_DATA EXTRACT_:

/-- SWIZZLE takes any SEL, and WIDTH 0 only. -/
theorem decodeCase_swizzle {c : Word} (hr : cmdReserved c = 0) (hop : cmdOp c = 4) : DecodeCase c := by
  have hfields := cmdWord_fields hr
  by_cases hw : cmdWidth c = 0
  · have hc : ¬ IllegalWord c := by simp [IllegalWord, hr, hop, hw]
    rcases cmdSel_cases c with hs | hs
    · refine .legal .swizzleA hc rfl ?_ (by simp [decode, hr, hop, hs, hw])
      rw [encode, ← hop, ← hs, ← hw, hfields]
    · refine .legal .swizzleD hc rfl ?_ (by simp [decode, hr, hop, hs, hw])
      rw [encode, ← hop, ← hs, ← hw, hfields]
  · refine .illegal .widthNotZero (.inr (.inr (.inr (.inr ⟨hw, by simp [hop]⟩)))) ?_
    simp [decode, hr, hop, show ¬ cmdWidth c = 0#6 from hw]

/-- The decoder rejects exactly the illegal words, and what it accepts is the word's own command. -/
theorem decode_cases (c : Word) : DecodeCase c := by
  by_cases hr : cmdReserved c = 0
  case neg => exact .illegal .reservedBits (.inr (.inr (.inl hr))) (if_pos hr)
  have hops : ∀ op : BitVec 4,
      op = 1 ∨ op = 2 ∨ op = 3 ∨ op = 4 ∨ op = 5 ∨ op = 6 ∨ op.toNat = 0 ∨ 7 ≤ op.toNat := by decide
  rcases hops (cmdOp c) with hop | hop | hop | hop | hop | hop | hop
  · exact decodeCase_plain (i := .size) hr (by simp [hop]) rfl (by rw [hop]; rfl) (by simp [decode, hr, hop])
  · exact decodeCase_plain (i := .transform) hr (by simp [hop]) rfl (by rw [hop]; rfl) (by simp [decode, hr, hop])
  · exact decodeCase_parse hr hop
  · exact decodeCase_swizzle hr hop
  · exact decodeCase_plain (i := .decode) hr (by simp [hop]) rfl (by rw [hop]; rfl) (by simp [decode, hr, hop])
  · exact decodeCase_plain (i := .encode) hr (by simp [hop]) rfl (by rw [hop]; rfl) (by simp [decode, hr, hop])
  · refine .illegal .reservedOp (hop.imp_right .inl) ?_
    have hne : ∀ op : BitVec 4, 1 ≤ op.toNat → op.toNat ≤ 6 → cmdOp c ≠ op := by
      rintro op h1 h6 rfl
      omega
    simp [decode, hr, hne]

theorem decode_eq_badCmd_iff (c : Word) : (∃ e, decode c = .badCmd e) ↔ IllegalWord c := by
  cases decode_cases c with
  | illegal e hc hd => simp [hc, hd]
  | legal i hc hi he hd => simp [hc, hd]

/-- What the decoder accepts is the encoding of the command it answers. -/
theorem encode_of_decode {c : Word} {i : Instr} (h : decode c = .cmd i) : i.wellFormed = true ∧ encode i = c := by
  cases decode_cases c with
  | illegal e hc hd => simp [hd] at h
  | legal j hc hj he hd => cases hd.symm.trans h; exact ⟨hj, he⟩

/-! ## Encodings (R87) -/

theorem decode_encode {i : Instr} (h : i.wellFormed = true) : decode (encode i) = .cmd i := by
  cases i with
  | parseA w | parseD w =>
    have hw : w < 64 := Nat.lt_succ_of_le (of_decide_eq_true h)
    simp [decode, encode, Laws.cmdReserved_cmdWord, Nat.mod_eq_of_lt hw]
  | size | transform | swizzleA | swizzleD | decode | encode => rfl

theorem cmdWord_toNat (op : BitVec 4) (sel : BitVec 1) (width : BitVec 6) :
    (cmdWord op sel width).toNat = 32 * width.toNat + (16 * sel.toNat + op.toNat) := by
  simp only [cmdWord, append_toNat, BitVec.ofNat_eq_ofNat, BitVec.toNat_ofNat]
  omega
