-- ==== Sys2Proof/Config.lean ====
section
/-! DEFINITION. What one machine fixes and its environment leaves free: the parameters of 00_scope R11 as plain data, the
constants of the block, and the free values (`draw()` of 00_scope R18) as an opaque function. -/

namespace Sys2Proof

/-- CAUSE_ENTRY_MODE (92_eei_decisions D12): what exception entry does to Cause bits 9:8. -/
inductive CauseEntryMode where
  | overwrite
  | preserveIP
  deriving DecidableEq, Repr

/-- COP2_MODE (92_eei_decisions D21): how a word of the geometry coprocessor's group is treated. -/
inductive Cop2Mode where
  | refuse
  | noOp
  deriving DecidableEq, Repr

/-- One window of EXTERNAL_RANGES (20_memory R110): a named range of physical addresses an external collaborator serves. -/
structure ExtRange where
  name : String
  base : Nat
  size : Nat
  deriving DecidableEq, Repr

/-- The parameters of 00_scope R11. They are carried in the state's field `cfg`, which no step changes, so that a statement
about every state is a statement about every configuration (log 3). BIOS_IMAGE is the ROM part of memory (log 2). -/
structure Config where
  /-- RAM_WINDOW (20_memory R104). -/
  ramWindow : Nat
  /-- CYCLES_PER_INSTR (10_state R81). -/
  cyclesPerInstr : Nat
  /-- DATA_ACCESS_CYCLES (20_memory R117). -/
  dataAccessCycles : Nat
  /-- ROM_EXTRA_CYCLES (20_memory R117). -/
  romExtraCycles : Nat
  /-- DMA_IRQ_DELAY (60_exceptions R512). -/
  dmaIrqDelay : Nat
  /-- CAUSE_ENTRY_MODE (60_exceptions R436). -/
  causeEntryMode : CauseEntryMode
  /-- COP2_MODE (44_system R397). -/
  cop2Mode : Cop2Mode
  /-- EXTERNAL_RANGES (20_memory R110). -/
  externalRanges : List ExtRange
  deriving DecidableEq, Repr

/-- The default table of EXTERNAL_RANGES (20_memory R110). -/
def Config.defaultRanges : List ExtRange :=
  [⟨"pad", 0x1F801040, 0x20⟩, ⟨"timers", 0x1F801100, 0x30⟩, ⟨"cdrom", 0x1F801800, 0x4⟩,
   ⟨"gpu", 0x1F801810, 0x8⟩, ⟨"spu", 0x1F801C00, 0x280⟩]

/-- The configuration the reset state carries: RAM_WINDOW, CAUSE_ENTRY_MODE, COP2_MODE and EXTERNAL_RANGES at the defaults of
00_scope R11. DESIGN CHOICE (log 4): the four OPEN cycle parameters take the example instance of 95_test_vectors P4. -/
def Config.default : Config where
  ramWindow := 0x00800000
  cyclesPerInstr := 2
  dataAccessCycles := 1
  romExtraCycles := 3
  dmaIrqDelay := 16
  causeEntryMode := .overwrite
  cop2Mode := .refuse
  externalRanges := Config.defaultRanges

/-- The k-th `draw()` of a run (00_scope R18): a FREE VALUE, nothing constrains it (log 6). -/
opaque Config.drawWord : Nat → Word

/-- PRId, COP0 register 15 (10_state R57). -/
def Config.prid : Word := 0x00000002#32

/-- RAM_SIZE (00_scope R10). -/
def Config.ramSize : Nat := 0x200000

/-- ROM_SIZE (00_scope R10). -/
def Config.romSize : Nat := 0x80000

/-- SCRATCH_SIZE (00_scope R10). -/
def Config.scratchSize : Nat := 0x400

/-- Physical base of the boot ROM (20_memory R108). -/
def Config.romBase : Nat := 0x1FC00000

/-- Physical base of the scratchpad (20_memory R105). -/
def Config.scratchBase : Nat := 0x1F800000

/-- Physical base of I_STAT and I_MASK, an 8-byte window (20_memory R106). -/
def Config.irqBase : Nat := 0x1F801070

/-- Physical base of the DMA registers, a 128-byte window (20_memory R107). -/
def Config.dmaBase : Nat := 0x1F801080

/-- The reset PC (10_state R71, 70_reset_and_hazards R561). -/
def Config.resetPc : Word := 0xBFC00000#32

/-- The sentinel's target, the maximum 64-bit cycle (60_exceptions R481). -/
def Config.maxCycle : Nat := 2 ^ 64 - 1

end Sys2Proof
end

_WHAT IS NEEDED_:
Print every record above exactly as it appears.

_ANSWER SPACE_:
/-- SWIZZLE takes any SEL, and WIDTH 0 only. -/
theorem decodeCase_swizzle {c : Word} (hr : cmdReserved c = 0) (hop : cmdOp c = 4) : DecodeCase c := by
  have hfields := cmdWord_fields hr
  by_cases hw : cmdWidth c = 0
  · have hc : ¬ IllegalWord c := by simp [IllegalWord, hr, hop, hw]
    rcases cmdSel_cases c with hs | hs
    · refine .legal .swizzleA hc rfl ?_ (by simp [decode, hr, hop, hs, hw])
      rw [encode, ← hop, ← hs, ← hw, hfields]
    · refine .legal .swizzleD hc rfl ?_ (by simp [decode, hr, hop, hs, hw])
      rw [encode, ← hop, ← hs, ← hw, hfields]
  · refine .illegal .widthNotZero (.inr (.inr (.inr (.inr ⟨hw, by simp [hop]⟩)))) ?_
    simp [decode, hr, hop, show ¬ cmdWidth c = 0#6 from hw]

/-- The decoder rejects exactly the illegal words, and what it accepts is the word's own command. -/
theorem decode_cases (c : Word) : DecodeCase c := by
  by_cases hr : cmdReserved c = 0
  case neg => exact .illegal .reservedBits (.inr (.inr (.inl hr))) (if_pos hr)
  have hops : ∀ op : BitVec 4,
      op = 1 ∨ op = 2 ∨ op = 3 ∨ op = 4 ∨ op = 5 ∨ op = 6 ∨ op.toNat = 0 ∨ 7 ≤ op.toNat := by decide
  rcases hops (cmdOp c) with hop | hop | hop | hop | hop | hop | hop
  · exact decodeCase_plain (i := .size) hr (by simp [hop]) rfl (by rw [hop]; rfl) (by simp [decode, hr, hop])
  · exact decodeCase_plain (i := .transform) hr (by simp [hop]) rfl (by rw [hop]; rfl) (by simp [decode, hr, hop])
  · exact decodeCase_parse hr hop
  · exact decodeCase_swizzle hr hop
  · exact decodeCase_plain (i := .decode) hr (by simp [hop]) rfl (by rw [hop]; rfl) (by simp [decode, hr, hop])
  · exact decodeCase_plain (i := .encode) hr (by simp [hop]) rfl (by rw [hop]; rfl) (by simp [decode, hr, hop])
  · refine .illegal .reservedOp (hop.imp_right .inl) ?_
    have hne : ∀ op : BitVec 4, 1 ≤ op.toNat → op.toNat ≤ 6 → cmdOp c ≠ op := by
      rintro op h1 h6 rfl
      omega
    simp [decode, hr, hne]

theorem decode_eq_badCmd_iff (c : Word) : (∃ e, decode c = .badCmd e) ↔ IllegalWord c := by
  cases decode_cases c with
  | illegal e hc hd => simp [hc, hd]
  | legal i hc hi he hd => simp [hc, hd]

/-- What the decoder accepts is the encoding of the command it answers. -/
theorem encode_of_decode {c : Word} {i : Instr} (h : decode c = .cmd i) : i.wellFormed = true ∧ encode i = c := by
  cases decode_cases c with
  | illegal e hc hd => simp [hd] at h
  | legal j hc hj he hd => cases hd.symm.trans h; exact ⟨hj, he⟩

/-! ## Encodings (R87) -/

theorem decode_encode {i : Instr} (h : i.wellFormed = true) : decode (encode i) = .cmd i := by
  cases i with
  | parseA w | parseD w =>
    have hw : w < 64 := Nat.lt_succ_of_le (of_decide_eq_true h)
    simp [decode, encode, Laws.cmdReserved_cmdWord, Nat.mod_eq_of_lt hw]
  | size | transform | swizzleA | swizzleD | decode | encode => rfl

theorem cmdWord_toNat (op : BitVec 4) (sel : BitVec 1) (width : BitVec 6) :
    (cmdWord op sel width).toNat = 32 * width.toNat + (16 * sel.toNat + op.toNat) := by
  simp only [cmdWord, append_toNat, BitVec.ofNat_eq_ofNat, BitVec.toNat_ofNat]
  omega
-- ==== Sys2Proof/Config.lean ====
section
/-! DEFINITION. What one machine fixes and its environment leaves free: the parameters of 00_scope R11 as plain data, the
constants of the block, and the free values (`draw()` of 00_scope R18) as an opaque function. -/

namespace Sys2Proof

/-- CAUSE_ENTRY_MODE (92_eei_decisions D12): what exception entry does to Cause bits 9:8. -/
inductive CauseEntryMode where
  | overwrite
  | preserveIP
  deriving DecidableEq, Repr

/-- COP2_MODE (92_eei_decisions D21): how a word of the geometry coprocessor's group is treated. -/
inductive Cop2Mode where
  | refuse
  | noOp
  deriving DecidableEq, Repr

/-- One window of EXTERNAL_RANGES (20_memory R110): a named range of physical addresses an external collaborator serves. -/
structure ExtRange where
  name : String
  base : Nat
  size : Nat
  deriving DecidableEq, Repr

/-- The parameters of 00_scope R11. They are carried in the state's field `cfg`, which no step changes, so that a statement
about every state is a statement about every configuration (log 3). BIOS_IMAGE is the ROM part of memory (log 2). -/
structure Config where
  /-- RAM_WINDOW (20_memory R104). -/
  ramWindow : Nat
  /-- CYCLES_PER_INSTR (10_state R81). -/
  cyclesPerInstr : Nat
  /-- DATA_ACCESS_CYCLES (20_memory R117). -/
  dataAccessCycles : Nat
  /-- ROM_EXTRA_CYCLES (20_memory R117). -/
  romExtraCycles : Nat
  /-- DMA_IRQ_DELAY (60_exceptions R512). -/
  dmaIrqDelay : Nat
  /-- CAUSE_ENTRY_MODE (60_exceptions R436). -/
  causeEntryMode : CauseEntryMode
  /-- COP2_MODE (44_system R397). -/
  cop2Mode : Cop2Mode
  /-- EXTERNAL_RANGES (20_memory R110). -/
  externalRanges : List ExtRange
  deriving DecidableEq, Repr

/-- The default table of EXTERNAL_RANGES (20_memory R110). -/
def Config.defaultRanges : List ExtRange :=
  [⟨"pad", 0x1F801040, 0x20⟩, ⟨"timers", 0x1F801100, 0x30⟩, ⟨"cdrom", 0x1F801800, 0x4⟩,
   ⟨"gpu", 0x1F801810, 0x8⟩, ⟨"spu", 0x1F801C00, 0x280⟩]

/-- The configuration the reset state carries: RAM_WINDOW, CAUSE_ENTRY_MODE, COP2_MODE and EXTERNAL_RANGES at the defaults of
00_scope R11. DESIGN CHOICE (log 4): the four OPEN cycle parameters take the example instance of 95_test_vectors P4. -/
def Config.default : Config where
  ramWindow := 0x00800000
  cyclesPerInstr := 2
  dataAccessCycles := 1
  romExtraCycles := 3
  dmaIrqDelay := 16
  causeEntryMode := .overwrite
  cop2Mode := .refuse
  externalRanges := Config.defaultRanges

/-- The k-th `draw()` of a run (00_scope R18): a FREE VALUE, nothing constrains it (log 6). -/
opaque Config.drawWord : Nat → Word

/-- PRId, COP0 register 15 (10_state R57). -/
def Config.prid : Word := 0x00000002#32

/-- RAM_SIZE (00_scope R10). -/
def Config.ramSize : Nat := 0x200000

/-- ROM_SIZE (00_scope R10). -/
def Config.romSize : Nat := 0x80000

/-- SCRATCH_SIZE (00_scope R10). -/
def Config.scratchSize : Nat := 0x400

/-- Physical base of the boot ROM (20_memory R108). -/
def Config.romBase : Nat := 0x1FC00000

/-- Physical base of the scratchpad (20_memory R105). -/
def Config.scratchBase : Nat := 0x1F800000

/-- Physical base of I_STAT and I_MASK, an 8-byte window (20_memory R106). -/
def Config.irqBase : Nat := 0x1F801070

/-- Physical base of the DMA registers, a 128-byte window (20_memory R107). -/
def Config.dmaBase : Nat := 0x1F801080

/-- The reset PC (10_state R71, 70_reset_and_hazards R561). -/
def Config.resetPc : Word := 0xBFC00000#32

/-- The sentinel's target, the maximum 64-bit cycle (60_exceptions R481). -/
def Config.maxCycle : Nat := 2 ^ 64 - 1

end Sys2Proof
end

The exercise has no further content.